(MATERIAL SHOWN)
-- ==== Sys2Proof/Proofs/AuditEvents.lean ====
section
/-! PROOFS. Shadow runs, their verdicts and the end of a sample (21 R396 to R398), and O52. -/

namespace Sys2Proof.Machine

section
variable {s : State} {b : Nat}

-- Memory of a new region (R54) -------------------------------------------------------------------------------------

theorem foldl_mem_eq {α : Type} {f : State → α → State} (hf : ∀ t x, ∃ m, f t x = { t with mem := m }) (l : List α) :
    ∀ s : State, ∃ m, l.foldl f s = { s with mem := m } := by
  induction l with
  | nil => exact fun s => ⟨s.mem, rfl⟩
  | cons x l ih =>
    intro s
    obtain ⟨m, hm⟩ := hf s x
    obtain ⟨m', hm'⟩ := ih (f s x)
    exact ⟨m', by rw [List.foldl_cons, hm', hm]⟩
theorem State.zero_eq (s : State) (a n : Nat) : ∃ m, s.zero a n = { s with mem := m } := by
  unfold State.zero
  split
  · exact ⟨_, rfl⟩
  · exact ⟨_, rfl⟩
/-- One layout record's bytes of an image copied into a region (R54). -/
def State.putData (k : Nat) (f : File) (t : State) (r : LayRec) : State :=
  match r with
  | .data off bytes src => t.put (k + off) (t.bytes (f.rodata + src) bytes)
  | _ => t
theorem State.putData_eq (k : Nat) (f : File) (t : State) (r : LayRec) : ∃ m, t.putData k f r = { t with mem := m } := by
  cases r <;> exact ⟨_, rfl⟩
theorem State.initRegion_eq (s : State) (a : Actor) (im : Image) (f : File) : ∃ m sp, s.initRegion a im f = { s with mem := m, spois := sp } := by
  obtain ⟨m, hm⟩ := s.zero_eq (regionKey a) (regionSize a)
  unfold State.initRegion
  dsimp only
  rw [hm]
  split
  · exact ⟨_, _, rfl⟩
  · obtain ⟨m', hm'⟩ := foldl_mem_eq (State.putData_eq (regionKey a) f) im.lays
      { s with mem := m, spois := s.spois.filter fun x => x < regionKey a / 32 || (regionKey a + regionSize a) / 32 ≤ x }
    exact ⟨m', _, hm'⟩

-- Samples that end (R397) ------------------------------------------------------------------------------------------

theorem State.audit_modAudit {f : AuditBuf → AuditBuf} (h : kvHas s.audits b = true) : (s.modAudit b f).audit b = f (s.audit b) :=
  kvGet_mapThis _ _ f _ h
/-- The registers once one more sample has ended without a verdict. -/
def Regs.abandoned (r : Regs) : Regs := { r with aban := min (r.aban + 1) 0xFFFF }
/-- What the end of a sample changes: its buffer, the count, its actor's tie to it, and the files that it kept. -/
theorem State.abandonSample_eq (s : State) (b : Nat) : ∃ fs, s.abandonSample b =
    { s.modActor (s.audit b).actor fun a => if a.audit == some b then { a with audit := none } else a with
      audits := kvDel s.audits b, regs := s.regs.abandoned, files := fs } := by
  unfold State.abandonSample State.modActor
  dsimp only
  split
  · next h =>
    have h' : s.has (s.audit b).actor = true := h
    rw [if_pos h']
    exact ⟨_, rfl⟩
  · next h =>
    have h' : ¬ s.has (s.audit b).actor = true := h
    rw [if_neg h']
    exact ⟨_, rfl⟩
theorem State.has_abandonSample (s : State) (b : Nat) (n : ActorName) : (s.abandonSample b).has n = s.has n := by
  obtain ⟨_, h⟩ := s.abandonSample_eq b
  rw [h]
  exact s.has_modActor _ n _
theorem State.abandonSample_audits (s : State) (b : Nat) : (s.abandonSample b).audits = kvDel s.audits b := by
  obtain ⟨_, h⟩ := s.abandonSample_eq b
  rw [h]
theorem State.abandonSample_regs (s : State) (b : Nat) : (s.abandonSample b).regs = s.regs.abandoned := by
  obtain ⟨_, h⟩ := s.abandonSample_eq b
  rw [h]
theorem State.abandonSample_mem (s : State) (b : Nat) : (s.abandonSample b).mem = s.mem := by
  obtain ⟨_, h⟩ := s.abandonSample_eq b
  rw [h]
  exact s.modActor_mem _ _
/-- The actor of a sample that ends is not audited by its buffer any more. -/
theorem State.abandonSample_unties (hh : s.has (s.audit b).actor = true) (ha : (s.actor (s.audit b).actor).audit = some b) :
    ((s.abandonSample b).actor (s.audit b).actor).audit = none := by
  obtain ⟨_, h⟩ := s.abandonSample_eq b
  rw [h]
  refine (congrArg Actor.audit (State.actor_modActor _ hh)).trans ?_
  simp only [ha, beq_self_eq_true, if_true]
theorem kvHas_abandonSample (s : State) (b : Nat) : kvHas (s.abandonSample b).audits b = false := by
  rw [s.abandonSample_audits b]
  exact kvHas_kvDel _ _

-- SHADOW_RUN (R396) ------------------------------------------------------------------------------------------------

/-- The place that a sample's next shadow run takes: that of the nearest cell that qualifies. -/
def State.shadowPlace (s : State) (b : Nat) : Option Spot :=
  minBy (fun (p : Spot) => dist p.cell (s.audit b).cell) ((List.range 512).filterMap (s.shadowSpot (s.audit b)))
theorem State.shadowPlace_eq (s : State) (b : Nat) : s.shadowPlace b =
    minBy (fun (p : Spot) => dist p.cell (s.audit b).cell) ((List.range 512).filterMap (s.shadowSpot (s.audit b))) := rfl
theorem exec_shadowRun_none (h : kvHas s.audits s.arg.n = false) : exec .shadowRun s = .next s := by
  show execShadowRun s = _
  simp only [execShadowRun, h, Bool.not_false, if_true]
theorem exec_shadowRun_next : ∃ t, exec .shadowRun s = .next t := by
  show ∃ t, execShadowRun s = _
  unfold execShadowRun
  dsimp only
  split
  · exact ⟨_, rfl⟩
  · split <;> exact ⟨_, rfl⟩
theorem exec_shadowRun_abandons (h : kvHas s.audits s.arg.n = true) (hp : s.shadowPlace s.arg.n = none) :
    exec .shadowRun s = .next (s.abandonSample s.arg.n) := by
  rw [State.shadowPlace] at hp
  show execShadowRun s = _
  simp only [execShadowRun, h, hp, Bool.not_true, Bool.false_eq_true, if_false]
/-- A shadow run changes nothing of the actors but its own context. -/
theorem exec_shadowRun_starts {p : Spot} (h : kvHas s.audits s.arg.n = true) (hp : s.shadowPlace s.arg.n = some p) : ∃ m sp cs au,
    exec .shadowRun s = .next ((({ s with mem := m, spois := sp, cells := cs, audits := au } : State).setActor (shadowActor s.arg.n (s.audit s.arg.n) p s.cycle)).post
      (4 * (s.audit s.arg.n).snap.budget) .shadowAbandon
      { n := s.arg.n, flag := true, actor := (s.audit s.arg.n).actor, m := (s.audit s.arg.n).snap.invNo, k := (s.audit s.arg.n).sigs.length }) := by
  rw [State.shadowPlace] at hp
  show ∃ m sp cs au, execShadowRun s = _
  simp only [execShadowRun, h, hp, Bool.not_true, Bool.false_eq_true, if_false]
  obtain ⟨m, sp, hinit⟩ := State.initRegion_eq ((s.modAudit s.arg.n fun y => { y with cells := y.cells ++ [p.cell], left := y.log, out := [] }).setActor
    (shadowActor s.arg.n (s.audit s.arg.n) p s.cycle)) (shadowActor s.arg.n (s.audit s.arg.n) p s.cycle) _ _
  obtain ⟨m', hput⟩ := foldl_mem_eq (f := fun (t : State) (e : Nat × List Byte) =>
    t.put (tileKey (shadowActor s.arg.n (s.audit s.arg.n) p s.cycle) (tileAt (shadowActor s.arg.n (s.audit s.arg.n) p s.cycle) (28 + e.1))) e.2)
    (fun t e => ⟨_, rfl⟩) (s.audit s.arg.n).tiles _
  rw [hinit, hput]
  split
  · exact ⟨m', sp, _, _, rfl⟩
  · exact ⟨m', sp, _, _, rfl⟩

(WHAT THE EXERCISE ASKS) The answer must be a single number: the count of lines in the data that contain the word "cycle".

(TASK RESPONSE) 3